- **Description of the task**
In exact form, please repeat the records from their opening line down to the line with "local counter, without", including that line.

Stored data:
┏━━

-- ==== Sys2Proof/Machine/SliceOps.lean ====
section
/-!
DEFINITION. Conditions of contexts, time slices, the boundary test, the choice of victims and of contexts to load
(spec/08 R204–R212).
-/

namespace Sys2Proof.Machine

/-! ## Conditions (R204) -/

/-- Cores of a partition, as agent and core of the cluster. -/
def Partition.places (p : Partition) : List (Nat × Nat) := p.cores.map fun g => (g / 64, g % 64)

/-- Is queue e of the slot stalled on a local counter on this core: its head's wait fails on a counter that a command of
another queue of the slot signals (R99)? -/
def CoreState.localStall (x : CoreState) (e slot : Nat) : Bool :=
  match (x.queue e).head? with
  | some y => decide (y.slot = slot) && y.parts.any fun p => match p.wait with
      | some w => !x.waitOk slot p.wait && engines.any fun f =>
          f != e && (x.queue f ++ x.exec f).any fun z => z.slot == slot && z.parts.any fun q =>
            q.signal.any fun g => g.ctr == w.ctr
      | none => false
  | none => false

/-- Is a core of an agent's step held because a claim or a restore there still finds no eviction frame (R209)? -/
def State.frameless (s : State) (a : Nat) (t : AgentStep) (c : Nat) : Bool :=
  t.noFrame.any fun e => e.1 == c && !s.canEvict a c e.2

/-- Is the next command for queue e of core c held by one of the conditions below RUNNABLE: behind a head stalled on a
local counter, without an eviction frame, for pages of an open cap, before its start (R204)? -/
def State.workHeld (s : State) (a c e : Nat) (t : AgentStep) (w : Work) : Bool :=
  (s.core a c).localStall e t.slot || s.frameless a t c || !s.startOk t w c ||
    (s.capCtx t.context).any fun k => k.launchHolds.any fun h => h.agent == a && h.launch == w.x.index

/-- Has an agent commands of a dispatched step left to issue, the next of them not held (R204)? One that has not taken its
record, or not expanded the next launch, has. -/
def State.agentRuns (s : State) (a : Nat) (t : Option AgentStep) : Bool :=
  match t with
  | none => true
  | some t =>
    let works := (t.ownCores a).flatMap fun c => engines.filterMap fun e => (s.nextWork a c e t).map fun w => (c, e, w)
    !t.stopping && t.failed.isNone &&
      (!t.checked || if works.isEmpty then decide (t.nextLaunch < t.count)
        else works.any fun w => !s.workHeld a w.1 w.2.1 t w.2.2)

/-- The steps of a context as its agents hold them. -/
def State.agentSteps (s : State) (c : Nat) : List (Nat × Option AgentStep) :=
  match s.stepOf c with
  | none => []
  | some st => st.awaiting.map fun a => (a, (s.agent a).steps.find? fun t => t.context == c)

/-- Are the dependences of a step met (R205, R308)? One on a context destroyed since is (DESIGN CHOICE, log 29). -/
def State.depsMet (s : State) (st : Step) : Bool :=
  st.deps.all fun d => decide ((s.ctx d.1).st = .free) || decide (((s.ctx d.1).endedNo - d.2).toNat < 2 ^ 31)

/-- The condition of resident context c, the first that holds in the order of R204. A step ready and not yet dispatched
leaves the context in none of them (log 19). -/
def State.condOf (s : State) (c : Nat) : Cond :=
  let x := s.ctx c
  match x.dispatched with
  | none =>
    if (s.capCtx c).any (fun k => k.lossHold) then .hold
    else if x.queued.head?.any s.depsMet then .drained
    else .idle
  | some st =>
    let ts := s.agentSteps c
    let waiting (p : Nat → AgentStep → Bool) : Bool := ts.any fun t => t.2.any (p t.1)
    let outside := st.copying || st.held || s.ctxHeld c
    let stall := (s.partD x.partition).places.any fun q => engines.any fun e => (s.core q.1 q.2).localStall e x.slot
    let page := s.ctxHeld c || (s.capCtx c).any (fun k => !k.launchHolds.isEmpty) ||
      waiting fun a t => t.noFrame.any fun e => s.frameless a t e.1
    let swarm := waiting fun _ t => t.launches.any fun l => l.expanding && !l.ended && st.launchHeld l.index
    if !outside && ts.any (fun t => s.agentRuns t.1 t.2) then .runnable
    else if stall then .local
    else if page then .page
    else if st.copying then .host
    else if swarm then .swarm
    else if st.held then .hold
    else .drained

/-- The resident contexts of a partition, with their slots. -/
def Partition.resident (p : Partition) : List (Nat × Nat) :=
  (p.slots.filter fun e => e.2.1 == .resident).map fun e => (e.1, e.2.2)

/-- The conditions of a partition's resident contexts brought up to date; blocked time starts with a new one. -/
def State.syncConds (s : State) (p : Nat) : State :=
  (s.partD p).resident.foldl (fun s e =>
    let now := s.condOf e.2
    s.modCtx e.2 fun x => if x.cond = now then x else { x with cond := now, condSince := s.ns }) s

/-! ## Slices (R206) -/

/-- The slot that issues next: a RUNNABLE context of the highest band, in round-robin order after the slot that issued
last. -/
def State.nextSlot (s : State) (p : Nat) : Option Nat :=
  let part := s.partD p
  let run := (part.resident.filter fun e => (s.ctx e.2).cond == .runnable).map fun e => (e.1, (s.ctx e.2).band)
  let top := run.foldl (fun b e => max b e.2) 0
  [1, 2, 3, 4].findSome? fun i =>
    let k := (part.lastSlot + i) % 4
    if run.any fun e => e.1 == k && e.2 == top then some k else none

/-- Has a slot commands in a queue of the partition, or a pass begun and not issued to its end? -/
def State.slotQueued (s : State) (p slot : Nat) : Bool :=
  (s.partD p).places.any fun q =>
    (engines.any fun e => ((s.core q.1 q.2).queue e).any fun y => y.slot == slot) ||
      ((s.agent q.1).step p slot).any fun t => s.midPass q.1 q.2 t

/-- A carried step goes on: what has passed since its S counts as lateness (R233). -/
def State.carriedOn (s : State) (c : Nat) : State :=
  match s.stepOf c with
  | none => s
  | some st => match st.resumes, st.origin with
    | some t, .cyclic k i => (s.modStep c fun st => { st with resumes := none }).slotLate k i (s.ns - t)
    | _, _ => s

/-- A slot begins a slice: PRIO and SLICE_US set since apply now (R199), and a preempted slot issues again. -/
def State.beginSlice (s : State) (p slot : Nat) : State :=
  let part := s.partD p
  let c := (part.slot slot).2
  let s := s.modCtx c fun x => match x.nextSet with
    | some (prio, us) => { x with prio, sliceUs := us, nextSet := none }
    | none => x
  let s := s.carriedOn c
  let old := part.issuing.filter fun k => k != slot && s.slotQueued p k
  let s := part.agents.foldl (fun s a => s.modAgentStep a p slot fun t => { t with preempted := false }) s
  let stop := s.ns + (s.ctx c).sliceUs * 1000
  let still := Tbl.erase (part.draining.filter fun e => s.slotQueued p e.1) slot
  let drain := match old with
    | some k => Tbl.insert still k s.cc
    | none => still
  s.modPart p fun q =>
    { q with issuing := some slot, lastSlot := slot, sliceEnd := stop, waiting := none,
             draining := drain }

/-- The slice of a partition ends and no context is RUNNABLE: no slot issues, and what is queued drains. -/
def State.endSlice (s : State) (p : Nat) : State :=
  let part := s.partD p
  let still := part.draining.filter fun e => s.slotQueued p e.1
  let draining := match part.issuing.filter fun k => s.slotQueued p k with
    | some k => Tbl.insert still k s.cc
    | none => still
  s.modPart p fun q => { q with issuing := none, waiting := none, draining }

/-- The next issuing slot chosen, none where no context is RUNNABLE. -/
def State.chooseIssue (s : State) (p : Nat) : State :=
  let s := s.syncConds p
  match s.nextSlot p with
  | some k => s.beginSlice p k
  | none => s.endSlice p

/-! ## The boundary test and preemption (R210, R212) -/

/-- SCH_CTRL.PREEMPT_GAP, 0 taken as 1. -/
def State.preemptGap (s : State) : Nat := max 1 (s.regField Reg.schCtrl 6 4)

/-- The sets that a preemption of a slot has to dispose of on a core: its live ones, but those whose last command runs
(R210). -/
def CoreState.liveSets (x : CoreState) (slot : Nat) : List AccSet :=
  let closing := ((x.exec 0).filter fun y => y.slot == slot && y.mx.any fun m => m.last).length
  ((x.setsOf slot).filter fun a => !a.parked).drop closing

/-- Those that go into the record rather than be parked: none where the one set can be parked in place (R210). -/
def CoreState.toSave (x : CoreState) (slot : Nat) (stallOnly : Bool) : List AccSet :=
  if stallOnly && x.parkedSet.isNone then [] else x.liveSets slot

/-- The footprint of the next launch of a context's step, as an agent has it. -/
def State.nextFootprint (s : State) (c : Nat) : List Nat :=
  ((s.agentSteps c).findSome? fun e => e.2.bind fun t =>
    let l := ((t.launches.find? fun x => x.expanding && !x.ended).map fun x => x.index).getD t.nextLaunch
    (t.desc l).map fun d => d.footprint).getD []

/-- t_ev of R212. -/
def State.evictTime (s : State) (p c next : Nat) : Nat :=
  let x := s.ctx c
  let stallOnly := (s.stepOf c).any fun st => st.stallOnly
  let fp := s.nextFootprint next
  let places := (s.partD p).places
  let ov := places.foldl (fun n q =>
    let k := s.core q.1 q.2
    max n (fp.filter fun g => (k.granule g).written && decide ((k.granule g).owner = some c)).length) 0
  let saves := places.foldl (fun n q => max n ((s.core q.1 q.2).toSave x.slot stallOnly).length) 0
  let rate := max 1 (s.regField Reg.schEvictBpns 7 0)
  s.regField Reg.schParkNs 19 0 + 54 * saves + (ov * 4096 + rate - 1) / rate

/-- Does the boundary test preempt context c for context `next`? A step triggered by time needs no test. -/
def State.preempts (s : State) (p c next : Nat) : Bool :=
  (s.reg Reg.schCtrl).bit 1 &&
    (decide ((s.ctx next).band = 8) || match s.stepOf c with
      | some st => decide (st.estNs = 0) || decide (s.evictTime p c next < st.estNs - (s.ns - st.dispatchedAt))
      | none => false)

/-- A preemption of a slot sent to every agent of the partition; the slot that takes over once all have stopped it. -/
def State.preempt (s : State) (p slot : Nat) (takeover : Option Nat) : State :=
  let agents := (s.partD p).agents
  let s := s.modPart p fun q =>
    { q with stopping := agents, stopSlot := slot, takeover, preempts := q.preempts + 1, waiting := none }
  agents.foldl (fun s a => s.emit (.preempt a p slot)) s

/-- The arriving slot of a boundary test: a RUNNABLE context whose band exceeds the issuing one's by the gap, the highest
band and then the lower slot first. -/
def State.arrival (s : State) (p slot : Nat) : Option (Nat × Nat) :=
  let part := s.partD p
  let band := (s.ctx (part.slot slot).2).band
  let l := part.resident.filter fun e =>
    e.1 != slot && (s.ctx e.2).cond == .runnable && decide (band + s.preemptGap ≤ (s.ctx e.2).band)
  l.foldl (fun b e => match b with
    | some y => if (s.ctx y.2).band < (s.ctx e.2).band then some e else b
    | none => some e) none

/-! ## Swaps (R207, R208) -/

/-- Is a step of a context ready, one queued or one dispatched that nothing outside holds? -/
def State.stepReady (s : State) (c : Nat) : Bool :=
  let x := s.ctx c
  match x.dispatched, x.queued.head? with
  | some st, _ => !st.copying && (!st.held || st.called) && !st.stopSent
  | none, some st => s.depsMet st
  | none, none => false

/-- Band of a waiting context: that of a cyclic slot's or timed step counts as 8 (R230). -/
def State.waitBand (s : State) (c : Nat) : Nat :=
  let x := s.ctx c
  let timed := x.dispatched.isNone && x.queued.head?.any fun st => match st.origin with
    | .cyclic _ _ => true
    | _ => false
  if timed || x.dispatched.any (fun st => st.called) then 8 else x.band

/-- Granules that a context owns in a partition's scratchpads. -/
def State.granulesOwned (s : State) (p c : Nat) : Nat :=
  (s.partD p).places.foldl (fun n q =>
    n + Tbl.count (fun _ g => decide (g.owner = some c)) (s.core q.1 q.2).granules) 0

/-- Does waiting context c go before d (R208)? -/
def State.loadsBefore (s : State) (p c d : Nat) : Bool :=
  let key (n : Nat) : Nat × Nat × Nat := (s.waitBand n, s.granulesOwned p n, s.ns - (s.ctx n).readySince)
  let a := key c
  let b := key d
  if a.1 ≠ b.1 then decide (b.1 < a.1)
  else if a.2.1 ≠ b.2.1 then decide (b.2.1 < a.2.1)
  else if a.2.2 ≠ b.2.2 then decide (b.2.2 < a.2.2)
  else decide (c < d)

/-- The context of a partition to load next: SWAPPED with a step ready. -/
def State.waiter (s : State) (p : Nat) : Option Nat :=
  let l := (s.sched.ctxs.filter fun e => e.2.st == .swapped && e.2.partition == p && !e.2.destroying &&
    s.stepReady e.1).map fun e => e.1
  l.foldl (fun b c => match b with
    | some d => if s.loadsBefore p c d then some c else b
    | none => some c) none

/-- Does resident context c make a better victim than d (both blocked, or both RUNNABLE)? -/
def State.worse (s : State) (c d : Nat) : Bool :=
  let x := s.ctx c
  let y := s.ctx d
  if x.prio ≠ y.prio then decide (x.prio < y.prio)
  else if x.condSince ≠ y.condSince then decide (x.condSince < y.condSince)
  else decide (x.slot < y.slot)

/-- The victim for a waiting context (R207). A wholly issued step counts as RUNNABLE. -/
def State.swapVictim (s : State) (p next : Nat) : Option Nat :=
  let rs := (s.partD p).resident.map fun e => e.2
  let of (f : Cond → Bool) : List Nat := rs.filter fun c => f (s.ctx c).cond
  match (of (fun k => k == .idle)).head? with
  | some c => some c
  | none =>
    let blocked := of fun k => k == .page || k == .host || k == .swarm || k == .hold
    match blocked.foldl (fun b c => match b with
      | some d => if s.worse c d then some c else b
      | none => some c) none with
    | some c => some c
    | none =>
      let run := (of fun k => k == .runnable || k == .drained).filter fun c =>
        decide ((s.ctx c).band + s.preemptGap ≤ s.waitBand next)
      run.foldl (fun b c => match b with
        | some d =>
          if (s.ctx c).band < (s.ctx d).band ∨ ((s.ctx c).band = (s.ctx d).band ∧ s.worse c d = true) then some c else b
        | none => some c) none

end Sys2Proof.Machine
end

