-- ==== Sys2Proof/Machine/Settle.lean ====
section
/-!
DEFINITION. How a command acts on the block: not while CCLK is stopped, and with what it let go on carried out before the
next command: fences (R370, R374), instance resets (R324), a core update (R340), an activation (R339); BAR accesses in
the states of R454.
-/

namespace Sys2Proof.Machine

/-- What a command's effect lets go on, carried out at once (log 33). -/
def State.carryOn (s : State) : State :=
  ((((((s.fenceSettle 16).unfenceSettle).resetsSettle).updateSettle).activateNext 8).fetchSettle).orphanSettle

/-- What a command's effect lets go on, and the packets that it queued sent (R249). -/
def State.settle (s : State) : State := s.carryOn.sendDrain

/-- A command's effect f on a clocked block. -/
def act (s : State) (f : State → State) : Host.Outcome State Fault Refusal :=
  .next (if s.clocked then (f s).settle else s)

/-- The effect f of an event of the TB_REF island, which goes on while CCLK is stopped (R411, R437, R441). -/
def actRef (s : State) (f : State → State) : Host.Outcome State Fault Refusal :=
  .next (if s.inReset then s else (f s).settle)

/-- Do firmware processors run: with CCLK, and while a wake waits for them (R437)? -/
def State.fwClocked (s : State) : Bool :=
  s.clocked || (decide (s.power.st = .waking) && s.power.restored && decide (s.power.freeze = none))

/-- WAKING ends once no processor restarts any more. -/
def State.wakeSettle (s : State) : State :=
  if s.power.st = .waking ∧ s.power.restored = true ∧ s.fw.procs.all (fun e => e.2.st != .restarting) = true then
    { s with power := { s.power with st := .run, restored := false } }
  else s

/-- The effect f of an event of a firmware processor. -/
def actFw (s : State) (f : State → State) : Host.Outcome State Fault Refusal :=
  .next (if s.fwClocked then ((f s).settle).wakeSettle else s)

/-- Has the function an instance that its BAR accesses reach: one that exists and is not being reset by an FLR (R317,
R325)? -/
def State.served (s : State) (fn : Nat) : Bool := s.hasInst fn && !(s.inst fn).seq.any fun q => q.flr

/-- An access to a function with no instance (R317). -/
def State.instDrop (s : State) (fn : Nat) : State :=
  ((s.satReg Reg.hpuInstDropCnt).setReg Reg.hpuInstFltInfo (Word.mk fn)).raise { id := Flt.noInst }

/-- A wake event (R437): SLEEPING becomes WAKING; in SLEEP_ENTRY it waits for the end of the entry. -/
def State.wakeEvent (s : State) : State :=
  match s.power.st with
  | .sleeping =>
    ({ s with power := { s.power with st := .waking, wakeSeen := false } }).andNotReg Reg.pwrCtrl 1
  | .sleepEntry => { s with power := { s.power with wakeSeen := true } }
  | _ => s

/-- A BAR write outside the PWR_ window with effect f (R454): dropped, counted and a wake event while the block sleeps;
dropped in a soft reset; counted where the function has no instance; held off by a freeze. -/
def barWrite (s : State) (fn : Nat) (f : State → State) : Host.Outcome State Fault Refusal :=
  .next (
    if s.power.freeze ≠ none then s
    else if s.power.st ≠ .run then (s.satReg Reg.pwrSleepDropCnt).wakeEvent
    else if !s.barOpen then s
    else if !s.served fn then (s.instDrop fn).settle
    else (f s).settle)

/-- A BAR read outside a freeze, f its completion and what it does (R454): 0 while the block sleeps, in a soft reset, and,
counted, for a function with no instance. -/
def State.barReadNow (s : State) (fn : Nat) (f : State → State) : State :=
  if s.power.st ≠ .run ∨ s.barOpen = false then s.emit (.readData fn 0)
  else if !s.served fn then ((s.instDrop fn).emit (.readData fn 0)).settle
  else (f s).settle

/-- A BAR read of a freeze: it completes at the thaw (R418, R454). -/
def State.holdRead (s : State) (fn : Nat) (q : BarRead) : State :=
  { s with power := { s.power with heldReads := s.power.heldReads ++ [(fn, q)] } }

/-- The 4-byte read of the register at BAR0 offset `off` with value v and effect f. -/
def barRead (s : State) (fn off : Nat) (v : State → Word) (f : State → State) : Host.Outcome State Fault Refusal :=
  .next (
    if s.power.freeze ≠ none then s.holdRead fn { bar2 := false, offset := off, width := 4 }
    else s.barReadNow fn fun s => f (s.emit (.readData fn (v s))))

end Sys2Proof.Machine
end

┗━━

- **Response to this exercise**
-- ==== Sys2Proof/Machine/SliceOps.lean ====
section
/-!
DEFINITION. Conditions of contexts, time slices, the boundary test, the choice of victims and of contexts to load
(spec/08 R204–R212).
-/

namespace Sys2Proof.Machine

/-! ## Conditions (R204) -/

/-- Cores of a partition, as agent and core of the cluster. -/
def Partition.places (p : Partition) : List (Nat × Nat) := p.cores.map fun g => (g / 64, g % 64)

/-- Is queue e of the slot stalled on a local counter on this core: its head's wait fails on a counter that a command of
another queue of the slot signals (R99)? -/
def CoreState.localStall (x : CoreState) (e slot : Nat) : Bool :=
  match (x.queue e).head? with
  | some y => decide (y.slot = slot) && y.parts.any fun p => match p.wait with
      | some w => !x.waitOk slot p.wait && engines.any fun f =>
          f != e && (x.queue f ++ x.exec f).any fun z => z.slot == slot && z.parts.any fun q =>
            q.signal.any fun g => g.ctr == w.ctr
      | none => false
  | none => false

/-- Is a core of an agent's step held because a claim or a restore there still finds no eviction frame (R209)? -/
def State.frameless (s : State) (a : Nat) (t : AgentStep) (c : Nat) : Bool :=
  t.noFrame.any fun e => e.1 == c && !s.canEvict a c e.2

/-- Is the next command for queue e of core c held by one of the conditions below RUNNABLE: behind a head stalled on a
local counter, without an eviction frame, for pages of an open cap, before its start (R204)? -/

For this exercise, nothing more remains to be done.